Items from a dataset
BEGIN

/-- No store is among the instructions that take a page penalty (R174). -/
theorem not_takesPagePenalty_of_store {v : Variant} {m : Mnemonic} (h : (storeValue m).isSome) (mode : Mode) :
    ¬ takesPagePenalty v m mode := by
  have hrows : ∀ n ∈ penaltyReaders ++ shiftMnemonics, (storeValue n).isSome = false := by decide
  have hm : m ∉ penaltyReaders ++ shiftMnemonics := fun hin => by simp [hrows m hin] at h
  rintro (⟨hin, -⟩ | ⟨-, hin, -⟩)
  · exact hm (List.mem_append_left _ hin)
  · exact hm (List.mem_append_right _ hin)

/-- A store is its operation at the base cost, crossed page or not (R174, R234 to R237). -/
theorem exec_store_next {i : Instr} {s t : State} {f : State → Byte} {pl : Place} {cross : Bool}
    (hf : storeValue i.mnemonic = some f) (hp : i.operand.place? = some pl)
    (h : storeTo pl f (s.advance i) = .done { cross := cross } t) :
    exec i s = .next (t.complete (i.baseCycles s.cfg.variant)) := by
  obtain ⟨ea, u, hea, hw, -⟩ := storeTo_done h
  have hc : t.cfg = s.cfg := (memWrite_accesses hw).cfg.trans (effAddr_readsOnly hea).cfg
  have hpen : i.hasPagePenalty s.cfg.variant = false :=
    Bool.not_eq_true _ ▸ mt hasPagePenalty_iff.1 (not_takesPagePenalty_of_store (by rw [hf]; rfl) _)
  rw [exec_store hf hp, instruction_done h, hc, cost_fixed hpen]

/-- A transfer copies a register with N and Z at the base cost (R238 to R242). -/
theorem exec_transfer_next {i : Instr} {s : State} {src dst : Reg} (h : transferPair i.mnemonic = some (src, dst)) :
    exec i s = .next (((s.advance i).setRegNZ dst (s.reg src)).complete (i.baseCycles s.cfg.variant)) := by
  have hop : transfer src dst (s.advance i) = .done {} ((s.advance i).setRegNZ dst (s.reg src)) := by
    rw [← State.advance_reg s i src]
    rfl
  rw [exec_transfer h, instruction_done hop, cost_base, State.setRegNZ_cfg, State.advance_cfg]

/-- TXS copies X to S and computes no flag (R243). -/
theorem exec_txs (s : State) :
    exec .txs s = .next (((s.advance .txs).setReg .sp s.x).complete (Instr.baseCycles s.cfg.variant .txs)) := rfl

end Machine

/-- Settles O11: the operand read completes in range, and leaves the flags that N and Z are set in. -/
theorem loadsComplete : Obligations.LoadsComplete := by
  unfold Obligations.LoadsComplete
  intro i s r src hr hs hm
  obtain ⟨m, u, hread, hu⟩ := readSource_completes (s := s.advance i) hm src
  have hp : u.p = s.p := hu.p
  exact ⟨m, u, hread, by rw [exec_load_next hr hs hread, State.setRegNZ_eq_of_p hp]⟩

/-- Settles O12: the store completes in range, its byte is unchanged by the mode's pointer reads, and no store takes the
page penalty. -/
theorem storesComplete : Obligations.StoresComplete := by
  unfold Obligations.StoresComplete
  intro i s f pl hf hp hm
  obtain ⟨ea, u, t, hea, hw, hstore⟩ := storeTo_completes (s := s.advance i) hm pl f
  have hreg : ∀ r, u.reg r = s.reg r := fun r => ((effAddr_readsOnly hea).reg r).trans (State.advance_reg s i r)
  rw [storeValue_congr hf hreg] at hw
  exact ⟨ea, u, t, hea, hw, exec_store_next hf hp hstore⟩

/-- Settles O13: a transfer is one register copy with N and Z, and TXS is one without. -/
theorem transfersComplete : Obligations.TransfersComplete := by
  unfold Obligations.TransfersComplete
  exact ⟨fun _ _ _ _ h => exec_transfer_next h, exec_txs⟩

end Sys2Proof
end

section
/-! SUPPORT. Stack instructions read forwards: the state a push, a pull and PLP lead to, with their cost. -/

namespace Sys2Proof

open Machine

namespace Machine

/-- A push after its write: S is one less (R15, R260). -/
theorem push_of_memWrite {v : Byte} {s u : State} (h : memWrite (stackAddr s.sp) v s = .done () u) :
    push v s = .done () { u with sp := s.sp - 1 } := by
  have hsp : u.sp = s.sp := by rw [(memWrite_accesses h).same]
  rw [push, h, Access.bind_done, hsp]

/-- What a push instruction pushes does not depend on PC (R261 to R264). -/
theorem pushValue_advance {m : Mnemonic} {f : State → Byte} (h : pushValue m = some f) (s : State) (i : Instr) :
    f (s.advance i) = f s := by
  cases m <;> cases h <;> rfl

/-- A push instruction is one write at the stack address, then S one less, at the base cost (R261 to R264). -/
theorem exec_push_next {i : Instr} {s u : State} {f : State → Byte} (hf : pushValue i.mnemonic = some f)
    (h : memWrite (stackAddr s.sp) (f s) (s.advance i) = .done () u) :
    exec i s = .next (({ u with sp := s.sp - 1 } : State).complete (i.baseCycles s.cfg.variant)) := by
  have hpush : push (f (s.advance i)) (s.advance i) = .done () { u with sp := s.sp - 1 } := by
    rw [pushValue_advance hf]
    exact push_of_memWrite h
  have hc : u.cfg = s.cfg := (memWrite_accesses h).cfg
  rw [exec_push hf, instruction_done (by rw [hpush, Access.bind_done]), cost_base, hc]

/-- A pull instruction is one pull, then the register with N and Z, at the base cost (R265, R267, R268). -/
theorem exec_pull_next {i : Instr} {s u : State} {r : Reg} {v : Byte} (hr : pullTarget i.mnemonic = some r)
    (h : pull (s.advance i) = .done v u) :
    exec i s = .next ((u.setRegNZ r v).complete (i.baseCycles s.cfg.variant)) := by
  have hop : pullReg r (s.advance i) = .done {} (u.setRegNZ r v) := by rw [pullReg, h, Access.bind_done]
  have hc : u.cfg = s.cfg := (pull_done h).2.cfg
  rw [exec_pull hr, instruction_done hop, cost_base, State.setRegNZ_cfg, hc]

/-- PLP is one pull, then the flags from the byte, at the base cost (R266). -/
theorem exec_plp_next {s u : State} {v : Byte} (h : pull (s.advance .plp) = .done v u) :
    exec .plp s = .next ((u.setFlagsP (flagsOfByte v)).complete (Instr.baseCycles s.cfg.variant .plp)) := by
  have hop : pullFlags (s.advance .plp) = .done {} (u.setFlagsP (flagsOfByte v)) := by
    rw [pullFlags, h, Access.bind_done]
  have hc : u.cfg = s.cfg := (pull_done h).2.cfg
  rw [show exec .plp s = instruction .plp pullFlags s from rfl, instruction_done hop, cost_base, State.setFlagsP_cfg, hc]

end Machine

/-- Settles O14: the one write completes in range, and the byte is the one before PC moved. -/
theorem pushesComplete : Obligations.PushesComplete := by
  unfold Obligations.PushesComplete
  intro i s f hf hm
  obtain ⟨u, hw, -⟩ := memWrite_completes (s := s.advance i) hm (stackAddr s.sp) (f s)
  exact ⟨u, hw, exec_push_next hf hw⟩

/-- Settles O15: the one read completes in range and leaves the flags that N and Z are set in; PLP replaces all six. -/
theorem pullsComplete : Obligations.PullsComplete := by
  unfold Obligations.PullsComplete
  refine ⟨fun i s r hr hm => ?_, fun s hm => ?_⟩
  · obtain ⟨v, u, hpull, hu⟩ := pull_completes (s := s.advance i) hm
    have hp : u.p = s.p := hu.p
    exact ⟨v, u, hpull, by rw [exec_pull_next hr hpull, State.setRegNZ_eq_of_p hp]⟩
  · obtain ⟨v, u, hpull, -⟩ := pull_completes (s := s.advance .plp) hm
    exact ⟨v, u, hpull, exec_plp_next hpull⟩

end Sys2Proof
end

section
/-! SUPPORT. Binary addition and subtraction of bytes read as numbers: result, carry, signed overflow, N and Z. -/

namespace Sys2Proof

open Machine

/-- A flag as a number, by its two values. -/
theorem bit_eq_ite (b : Bool) : bit b = if b then 1 else 0 := by
  cases b <;> rfl

/-- The borrow, which is the carry inverted, as a number. -/
theorem bit_not_eq_ite (c : Bool) : bit (!c) = if c then 0 else 1 := by
  cases c <;> rfl

theorem cast_bit_eq_ite (b : Bool) : (bit b : Int) = if b then 1 else 0 := by
  cases b <;> rfl

theorem cast_bit_not_eq_ite (c : Bool) : (bit (!c) : Int) = if c then 0 else 1 := by
  cases c <;> rfl

/-- A carry and its borrow make up one. -/
theorem bit_add_bit_not (c : Bool) : bit c + bit (!c) = 1 := by
  cases c <;> rfl

/-- Bit 7 of a byte is set from 128 on. -/
theorem getLsbD_seven (b : Byte) : b.getLsbD 7 = decide (128 ≤ b.toNat) :=
  BitVec.msb_eq_decide b

/-- The signed reading of a byte, from its number (R13). -/
theorem byte_toInt (b : Byte) : b.toInt = (b.toNat : Int) - if 128 ≤ b.toNat then 256 else 0 := by
  rw [BitVec.toInt_eq_toNat_cond]
  split <;> split <;> omega

/-- The mask 0x80 keeps the sign bit alone. -/
theorem and_signBit_ne_zero (b : Byte) : (b &&& 0x80 != 0) = b.getLsbD 7 := by
  have h : b &&& 0x80 = if b.getLsbD 7 then BitVec.twoPow 8 7 else 0 := BitVec.and_twoPow b 7
  rw [h]
  cases b.getLsbD 7 <;> rfl

/-- The ones' complement of a byte as a number. -/
theorem xor_ones_toNat (m : Byte) : (m ^^^ 0xFF).toNat = 255 - m.toNat := by
  rw [show (0xFF : Byte) = BitVec.allOnes 8 from rfl, BitVec.xor_allOnes, BitVec.toNat_not]

namespace Machine

variable (a m : Byte) (p : Flags)

/-- The result of binary addition is the sum modulo 256 (R280). -/
theorem addBinary_toNat : (addBinary a m p).1.toNat = (a.toNat + m.toNat + bit p.c) % 256 :=
  BitVec.toNat_ofNat _ _

/-- The carry out of binary addition (R280). -/
theorem addBinary_c : (addBinary a m p).2.c = decide (a.toNat + m.toNat + bit p.c > 0xFF) := rfl

/-- V of binary addition by its formula (R280). -/
theorem addBinary_v :
    (addBinary a m p).2.v = decide ((a ^^^ (addBinary a m p).1) &&& (m ^^^ (addBinary a m p).1) &&& 0x80 ≠ 0) :=
  (decide_not (p := _ = _)).symm

/-- V by the sign bits: the result's differs from both operands' (R280). -/
theorem addBinary_v_signs :
    (addBinary a m p).2.v =
      ((a.getLsbD 7 ^^ (addBinary a m p).1.getLsbD 7) && (m.getLsbD 7 ^^ (addBinary a m p).1.getLsbD 7)) := by
  show ((a ^^^ (addBinary a m p).1) &&& (m ^^^ (addBinary a m p).1) &&& 0x80 != 0) = _
  rw [and_signBit_ne_zero, BitVec.getLsbD_and, BitVec.getLsbD_xor, BitVec.getLsbD_xor]

/-- V of binary addition is the signed overflow (R280). -/
theorem addBinary_v_signed :
    (addBinary a m p).2.v = decide (a.toInt + m.toInt + bit p.c < -128 ∨ 127 < a.toInt + m.toInt + bit p.c) := by
  have ha := a.isLt
  have hm := m.isLt
  have hc : bit p.c ≤ 1 := bit_le_one p.c
  rw [addBinary_v_signs, byte_toInt a, byte_toInt m, getLsbD_seven, getLsbD_seven, getLsbD_seven, addBinary_toNat,
    Bool.eq_iff_iff]
  simp only [Bool.and_eq_true, bne_iff_ne, ne_eq, decide_eq_decide, decide_eq_true_eq]
  split <;> split <;> omega

/-- The sum of binary subtraction, in terms of the difference and the borrow (R283). -/
theorem complement_sum (c : Bool) :
    a.toNat + (m ^^^ 0xFF).toNat + bit c + m.toNat + bit (!c) = a.toNat + 256 := by
  have hm := m.isLt
  have hc := bit_add_bit_not c
  rw [xor_ones_toNat]
  omega

/-- With C = 1 binary subtraction subtracts M exactly (R283). -/
theorem subBinary_of_carry {p : Flags} (h : p.c = true) : (subBinary a m p).1 = a - m := by
  have hm := m.isLt
  apply BitVec.eq_of_toNat_eq
  rw [subBinary, addBinary_toNat, xor_ones_toNat, BitVec.toNat_sub, h, show bit true = 1 from rfl]
  omega

/-- The carry of binary subtraction says that no borrow was taken (R283). -/
theorem subBinary_c :
    (subBinary a m p).2.c = decide (m.toNat + bit (!p.c) ≤ a.toNat) := by
  have hsum := complement_sum a m p.c
  rw [subBinary, addBinary_c, decide_eq_decide]
  omega

end Machine

/-- Settles O18: the model's sum is the spec's, and V of the sign bits is the overflow of the signed sum. -/
theorem binaryAddition : Obligations.BinaryAddition := by
  unfold Obligations.BinaryAddition
  intro a m p
  rw [← bit_eq_ite, ← cast_bit_eq_ite]
  exact ⟨addBinary_toNat a m p, rfl, addBinary_v a m p, addBinary_v_signed a m p, rfl, rfl, rfl, rfl⟩

/-- Settles O19: subtraction is addition of the complement, whose sum is 256 more than the difference. -/
theorem binarySubtraction : Obligations.BinarySubtraction := by
  unfold Obligations.BinarySubtraction
  intro a m p
  rw [← bit_eq_ite, ← bit_not_eq_ite]
  exact ⟨addBinary_toNat _ _ _, complement_sum a m p.c, rfl, subBinary_c a m p, addBinary_v _ _ _, rfl, rfl, rfl, rfl,
    subBinary_of_carry a m⟩

end Sys2Proof
end

section
/-! SUPPORT. Decimal addition and subtraction of bytes read as numbers: the nibbles, the corrected results, and what
they are of bytes of two decimal digits. -/

namespace Sys2Proof

open Machine

/-! ### Nibbles and digits -/

/-- The low nibble of a byte. -/
theorem lowNibble_toNat (b : Byte) : (b &&& 0x0F).toNat = b.toNat % 16 := by
  rw [BitVec.toNat_and]
  exact Nat.and_two_pow_sub_one_eq_mod b.toNat 4

/-- The high nibble of a byte, in its place. -/
theorem highNibble_toNat (b : Byte) : (b &&& 0xF0).toNat = b.toNat / 16 * 16 := by
  have hb := b.isLt
  have h : b &&& (0xF0 : Byte) = b >>> 4 <<< 4 := (BitVec.shiftLeft_ushiftRight (x := b) (n := 4)).symm
  rw [h, BitVec.toNat_shiftLeft, BitVec.toNat_ushiftRight, Nat.shiftLeft_eq, Nat.shiftRight_eq_div_pow]
  omega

END

◆ WHAT IS BEING ASKED ◆
Identify every line above that includes the word "stackAddr", and show those lines.

◆ THE ANSWER ◆
theorem push_of_memWrite {v : Byte} {s u : State} (h : memWrite (stackAddr s.sp) v s = .done () u) :
    (h : memWrite (stackAddr s.sp) (f s) (s.advance i) = .done () u) :
  obtain ⟨u, hw, -⟩ := memWrite_completes (s := s.advance i) hm (stackAddr s.sp) (f s)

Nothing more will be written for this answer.